Saved data entries -
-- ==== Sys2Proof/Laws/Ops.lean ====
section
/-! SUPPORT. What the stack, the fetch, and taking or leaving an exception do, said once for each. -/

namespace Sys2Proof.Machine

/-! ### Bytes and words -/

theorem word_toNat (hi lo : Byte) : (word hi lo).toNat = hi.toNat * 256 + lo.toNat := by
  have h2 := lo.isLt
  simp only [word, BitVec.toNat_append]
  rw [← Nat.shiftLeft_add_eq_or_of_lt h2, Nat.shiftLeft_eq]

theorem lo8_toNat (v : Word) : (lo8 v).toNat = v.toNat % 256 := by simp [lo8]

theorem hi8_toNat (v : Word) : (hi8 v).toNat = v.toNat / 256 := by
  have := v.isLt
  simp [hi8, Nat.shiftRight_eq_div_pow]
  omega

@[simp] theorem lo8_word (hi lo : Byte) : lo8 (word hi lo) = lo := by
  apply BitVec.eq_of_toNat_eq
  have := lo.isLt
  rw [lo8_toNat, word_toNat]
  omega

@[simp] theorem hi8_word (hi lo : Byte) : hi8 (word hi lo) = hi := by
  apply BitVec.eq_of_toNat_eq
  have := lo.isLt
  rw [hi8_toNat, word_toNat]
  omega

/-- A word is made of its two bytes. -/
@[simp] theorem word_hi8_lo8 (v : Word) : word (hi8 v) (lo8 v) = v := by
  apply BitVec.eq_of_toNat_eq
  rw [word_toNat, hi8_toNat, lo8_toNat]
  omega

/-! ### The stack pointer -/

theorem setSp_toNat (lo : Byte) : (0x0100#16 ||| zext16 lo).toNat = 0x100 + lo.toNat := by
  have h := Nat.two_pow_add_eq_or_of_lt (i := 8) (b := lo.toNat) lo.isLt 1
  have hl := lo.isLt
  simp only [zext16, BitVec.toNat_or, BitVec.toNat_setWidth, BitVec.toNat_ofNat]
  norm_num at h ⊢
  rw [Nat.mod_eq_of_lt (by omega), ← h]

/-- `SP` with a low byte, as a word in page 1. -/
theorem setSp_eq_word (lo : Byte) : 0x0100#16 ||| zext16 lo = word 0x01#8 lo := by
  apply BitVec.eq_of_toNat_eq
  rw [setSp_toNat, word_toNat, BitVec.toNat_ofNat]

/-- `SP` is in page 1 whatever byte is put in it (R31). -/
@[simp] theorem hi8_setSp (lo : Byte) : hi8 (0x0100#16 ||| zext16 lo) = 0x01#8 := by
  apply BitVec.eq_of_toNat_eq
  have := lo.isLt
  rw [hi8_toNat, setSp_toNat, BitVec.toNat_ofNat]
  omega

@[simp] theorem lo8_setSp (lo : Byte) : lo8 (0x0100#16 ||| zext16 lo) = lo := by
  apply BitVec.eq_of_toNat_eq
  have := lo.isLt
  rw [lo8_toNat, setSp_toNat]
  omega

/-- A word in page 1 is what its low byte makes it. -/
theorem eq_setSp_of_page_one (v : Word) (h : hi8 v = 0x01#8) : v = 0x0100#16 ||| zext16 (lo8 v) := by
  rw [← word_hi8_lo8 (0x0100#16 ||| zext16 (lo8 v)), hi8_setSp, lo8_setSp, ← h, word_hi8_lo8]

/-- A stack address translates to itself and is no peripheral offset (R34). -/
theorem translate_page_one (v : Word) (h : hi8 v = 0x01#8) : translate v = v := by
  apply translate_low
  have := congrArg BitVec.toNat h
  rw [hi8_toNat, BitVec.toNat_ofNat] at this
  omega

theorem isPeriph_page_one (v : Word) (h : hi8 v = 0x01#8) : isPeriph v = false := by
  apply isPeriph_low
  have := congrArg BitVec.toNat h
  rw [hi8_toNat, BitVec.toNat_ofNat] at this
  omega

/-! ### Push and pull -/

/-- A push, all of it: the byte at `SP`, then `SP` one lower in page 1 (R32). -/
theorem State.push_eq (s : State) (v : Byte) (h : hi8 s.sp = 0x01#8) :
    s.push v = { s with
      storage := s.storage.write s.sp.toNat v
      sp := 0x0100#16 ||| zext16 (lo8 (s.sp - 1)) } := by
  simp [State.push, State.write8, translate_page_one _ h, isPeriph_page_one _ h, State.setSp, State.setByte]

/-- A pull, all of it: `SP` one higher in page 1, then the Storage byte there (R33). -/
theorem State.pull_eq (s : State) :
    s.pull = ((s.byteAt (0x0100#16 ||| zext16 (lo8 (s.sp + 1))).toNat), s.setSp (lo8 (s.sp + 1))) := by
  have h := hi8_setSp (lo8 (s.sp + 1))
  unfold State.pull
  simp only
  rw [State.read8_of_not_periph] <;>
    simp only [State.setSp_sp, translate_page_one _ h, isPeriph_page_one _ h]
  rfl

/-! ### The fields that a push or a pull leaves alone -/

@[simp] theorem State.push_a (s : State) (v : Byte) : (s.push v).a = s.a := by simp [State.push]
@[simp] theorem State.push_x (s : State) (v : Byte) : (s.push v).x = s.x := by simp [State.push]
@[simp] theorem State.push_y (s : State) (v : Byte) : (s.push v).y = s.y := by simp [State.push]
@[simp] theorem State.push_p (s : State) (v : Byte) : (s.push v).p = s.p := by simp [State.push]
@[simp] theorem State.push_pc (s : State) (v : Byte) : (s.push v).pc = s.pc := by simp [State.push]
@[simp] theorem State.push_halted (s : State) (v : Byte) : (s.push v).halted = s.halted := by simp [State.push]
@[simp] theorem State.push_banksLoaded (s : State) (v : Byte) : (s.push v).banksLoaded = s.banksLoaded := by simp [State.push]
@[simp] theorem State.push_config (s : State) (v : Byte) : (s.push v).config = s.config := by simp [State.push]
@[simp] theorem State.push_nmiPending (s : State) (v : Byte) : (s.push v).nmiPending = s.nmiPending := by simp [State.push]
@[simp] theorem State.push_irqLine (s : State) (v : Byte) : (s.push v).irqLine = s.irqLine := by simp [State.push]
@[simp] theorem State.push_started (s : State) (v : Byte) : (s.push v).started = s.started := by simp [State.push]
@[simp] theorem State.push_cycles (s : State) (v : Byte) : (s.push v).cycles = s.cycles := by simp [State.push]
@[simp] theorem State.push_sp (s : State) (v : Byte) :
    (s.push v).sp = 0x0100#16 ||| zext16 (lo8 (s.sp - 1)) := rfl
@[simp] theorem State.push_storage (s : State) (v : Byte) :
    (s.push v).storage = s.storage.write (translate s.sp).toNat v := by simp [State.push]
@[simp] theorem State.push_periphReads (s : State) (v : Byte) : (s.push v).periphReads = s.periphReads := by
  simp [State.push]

Problem statement - Would you print, exactly as written, every line above from the one holding "s.pull = ((s.byteAt" through the one holding "rw [State.read8_of_not_periph] <;>", with both included and no other lines?

Written response -
    s.pull = ((s.byteAt (0x0100#16 ||| zext16 (lo8 (s.sp + 1))).toNat), s.setSp (lo8 (s.sp + 1))) := by
  have h := hi8_setSp (lo8 (s.sp + 1))
  unfold State.pull
  simp only
  rw [State.read8_of_not_periph] <;>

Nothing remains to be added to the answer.